*TASK MATERIAL*
╔══
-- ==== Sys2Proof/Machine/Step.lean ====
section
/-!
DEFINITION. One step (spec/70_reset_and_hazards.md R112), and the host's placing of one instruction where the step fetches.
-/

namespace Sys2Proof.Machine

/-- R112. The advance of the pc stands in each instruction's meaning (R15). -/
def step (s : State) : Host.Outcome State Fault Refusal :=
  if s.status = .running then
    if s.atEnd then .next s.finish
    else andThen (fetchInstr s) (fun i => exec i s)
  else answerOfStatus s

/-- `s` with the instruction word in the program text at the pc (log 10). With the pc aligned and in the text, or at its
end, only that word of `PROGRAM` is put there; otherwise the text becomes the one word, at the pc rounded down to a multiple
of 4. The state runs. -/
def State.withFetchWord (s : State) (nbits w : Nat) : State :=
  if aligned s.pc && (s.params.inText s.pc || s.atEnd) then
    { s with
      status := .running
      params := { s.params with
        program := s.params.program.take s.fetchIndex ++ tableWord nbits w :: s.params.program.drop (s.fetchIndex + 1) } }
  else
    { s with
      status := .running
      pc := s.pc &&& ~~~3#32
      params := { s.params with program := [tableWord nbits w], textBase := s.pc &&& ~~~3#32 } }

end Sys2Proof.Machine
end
╚══
╔══
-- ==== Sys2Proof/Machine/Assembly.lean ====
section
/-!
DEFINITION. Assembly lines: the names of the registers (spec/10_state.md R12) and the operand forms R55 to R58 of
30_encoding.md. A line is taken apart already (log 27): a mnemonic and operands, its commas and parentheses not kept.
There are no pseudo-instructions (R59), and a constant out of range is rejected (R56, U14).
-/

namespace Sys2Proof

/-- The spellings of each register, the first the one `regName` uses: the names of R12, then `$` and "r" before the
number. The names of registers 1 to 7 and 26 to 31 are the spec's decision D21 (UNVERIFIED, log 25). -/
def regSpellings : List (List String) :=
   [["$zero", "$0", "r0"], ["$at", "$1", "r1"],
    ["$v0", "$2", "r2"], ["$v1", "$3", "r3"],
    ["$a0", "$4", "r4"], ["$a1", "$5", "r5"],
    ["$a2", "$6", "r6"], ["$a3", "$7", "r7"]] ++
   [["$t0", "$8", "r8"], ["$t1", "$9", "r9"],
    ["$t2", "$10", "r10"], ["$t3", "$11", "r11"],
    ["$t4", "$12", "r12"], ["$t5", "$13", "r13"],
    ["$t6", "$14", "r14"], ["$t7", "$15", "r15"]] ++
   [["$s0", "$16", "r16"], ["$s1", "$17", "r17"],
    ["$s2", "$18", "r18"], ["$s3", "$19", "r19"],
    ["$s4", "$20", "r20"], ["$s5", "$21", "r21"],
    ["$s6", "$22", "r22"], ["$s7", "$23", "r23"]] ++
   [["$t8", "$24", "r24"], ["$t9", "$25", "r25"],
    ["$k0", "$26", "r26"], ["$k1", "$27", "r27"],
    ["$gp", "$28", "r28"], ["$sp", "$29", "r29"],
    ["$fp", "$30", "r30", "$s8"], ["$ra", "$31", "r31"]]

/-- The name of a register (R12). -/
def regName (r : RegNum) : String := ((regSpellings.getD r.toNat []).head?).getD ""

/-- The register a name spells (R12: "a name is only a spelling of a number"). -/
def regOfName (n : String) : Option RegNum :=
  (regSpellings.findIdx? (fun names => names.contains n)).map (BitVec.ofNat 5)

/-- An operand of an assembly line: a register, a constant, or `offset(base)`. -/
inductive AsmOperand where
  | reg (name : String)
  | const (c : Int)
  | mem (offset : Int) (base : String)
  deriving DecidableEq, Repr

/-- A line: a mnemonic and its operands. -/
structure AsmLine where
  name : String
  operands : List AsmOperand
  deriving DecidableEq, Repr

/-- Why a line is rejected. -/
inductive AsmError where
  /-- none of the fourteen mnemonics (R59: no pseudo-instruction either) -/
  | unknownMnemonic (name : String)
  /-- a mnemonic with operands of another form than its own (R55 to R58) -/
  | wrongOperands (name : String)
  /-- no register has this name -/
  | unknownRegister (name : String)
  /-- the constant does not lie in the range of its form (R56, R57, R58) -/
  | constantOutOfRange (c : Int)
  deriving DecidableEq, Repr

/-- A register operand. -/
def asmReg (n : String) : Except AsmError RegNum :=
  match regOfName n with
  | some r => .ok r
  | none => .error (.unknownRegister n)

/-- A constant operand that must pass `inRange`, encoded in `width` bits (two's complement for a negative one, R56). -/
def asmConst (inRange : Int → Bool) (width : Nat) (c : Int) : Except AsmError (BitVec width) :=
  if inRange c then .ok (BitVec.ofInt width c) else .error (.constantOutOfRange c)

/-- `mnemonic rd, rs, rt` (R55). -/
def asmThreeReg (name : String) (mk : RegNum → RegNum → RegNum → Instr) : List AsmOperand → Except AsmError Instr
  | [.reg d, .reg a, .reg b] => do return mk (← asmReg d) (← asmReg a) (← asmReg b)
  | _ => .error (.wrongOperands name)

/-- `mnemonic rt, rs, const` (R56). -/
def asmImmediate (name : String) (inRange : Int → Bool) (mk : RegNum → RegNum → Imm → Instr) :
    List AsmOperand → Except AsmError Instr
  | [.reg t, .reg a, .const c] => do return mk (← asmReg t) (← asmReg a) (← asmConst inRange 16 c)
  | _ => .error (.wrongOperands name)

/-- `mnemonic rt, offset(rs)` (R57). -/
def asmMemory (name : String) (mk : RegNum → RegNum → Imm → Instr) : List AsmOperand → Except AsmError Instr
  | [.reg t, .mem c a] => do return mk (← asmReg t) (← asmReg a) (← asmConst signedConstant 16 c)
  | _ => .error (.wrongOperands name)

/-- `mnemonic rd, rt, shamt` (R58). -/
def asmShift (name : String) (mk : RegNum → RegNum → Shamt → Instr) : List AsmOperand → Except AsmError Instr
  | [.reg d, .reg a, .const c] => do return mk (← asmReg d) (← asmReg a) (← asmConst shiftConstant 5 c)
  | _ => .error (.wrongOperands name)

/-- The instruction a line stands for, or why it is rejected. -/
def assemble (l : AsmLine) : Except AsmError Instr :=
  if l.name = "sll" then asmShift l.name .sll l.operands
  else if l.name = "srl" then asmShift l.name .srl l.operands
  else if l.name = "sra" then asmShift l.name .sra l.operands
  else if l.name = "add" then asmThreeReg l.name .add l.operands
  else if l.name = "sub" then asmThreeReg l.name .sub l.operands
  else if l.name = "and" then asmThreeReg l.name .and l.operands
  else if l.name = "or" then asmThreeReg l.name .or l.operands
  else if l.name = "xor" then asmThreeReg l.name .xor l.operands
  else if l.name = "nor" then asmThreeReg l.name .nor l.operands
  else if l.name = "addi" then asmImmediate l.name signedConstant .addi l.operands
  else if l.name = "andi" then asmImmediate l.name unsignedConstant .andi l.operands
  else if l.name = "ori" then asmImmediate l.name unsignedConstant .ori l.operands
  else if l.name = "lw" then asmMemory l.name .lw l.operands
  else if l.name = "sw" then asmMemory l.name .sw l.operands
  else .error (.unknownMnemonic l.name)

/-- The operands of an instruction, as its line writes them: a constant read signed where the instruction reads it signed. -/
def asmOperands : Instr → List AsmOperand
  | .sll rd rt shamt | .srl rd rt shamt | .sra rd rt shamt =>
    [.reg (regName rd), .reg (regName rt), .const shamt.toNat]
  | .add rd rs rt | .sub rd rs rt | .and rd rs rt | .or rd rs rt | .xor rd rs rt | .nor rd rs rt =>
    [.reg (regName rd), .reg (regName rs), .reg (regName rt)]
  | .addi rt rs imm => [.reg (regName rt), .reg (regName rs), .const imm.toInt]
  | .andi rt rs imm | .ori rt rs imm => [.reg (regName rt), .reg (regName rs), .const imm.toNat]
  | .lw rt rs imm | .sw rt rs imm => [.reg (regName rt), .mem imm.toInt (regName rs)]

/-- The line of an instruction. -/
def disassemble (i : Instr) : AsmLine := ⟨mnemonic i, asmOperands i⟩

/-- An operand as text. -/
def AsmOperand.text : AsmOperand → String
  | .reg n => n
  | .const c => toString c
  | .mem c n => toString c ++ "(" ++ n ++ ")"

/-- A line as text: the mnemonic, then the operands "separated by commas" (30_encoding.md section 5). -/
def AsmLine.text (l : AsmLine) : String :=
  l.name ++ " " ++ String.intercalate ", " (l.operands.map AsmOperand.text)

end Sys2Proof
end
╚══
*DIRECTIONS*
Send back exactly the lines of the listing above starting at the one with "l.name .sub l.operands" and ending at the one with "[.reg (regName rd), .reg (regName rt), .const", inclusive, and no others.

*ANSWER FOR THIS EXERCISE*
  else if l.name = "sub" then asmThreeReg l.name .sub l.operands
  else if l.name = "and" then asmThreeReg l.name .and l.operands
  else if l.name = "or" then asmThreeReg l.name .or l.operands
  else if l.name = "xor" then asmThreeReg l.name .xor l.operands
  else if l.name = "nor" then asmThreeReg l.name .nor l.operands
  else if l.name = "addi" then asmImmediate l.name signedConstant .addi l.operands
  else if l.name = "andi" then asmImmediate l.name unsignedConstant .andi l.operands
  else if l.name = "ori" then asmImmediate l.name unsignedConstant .ori l.operands
  else if l.name = "lw" then asmMemory l.name .lw l.operands
  else if l.name = "sw" then asmMemory l.name .sw l.operands
  else .error (.unknownMnemonic l.name)

/-- The operands of an instruction, as its line writes them: a constant read signed where the instruction reads it signed. -/
def asmOperands : Instr → List AsmOperand
  | .sll rd rt shamt | .srl rd rt shamt | .sra rd rt shamt =>
    [.reg (regName rd), .reg (regName rt), .const shamt.toNat]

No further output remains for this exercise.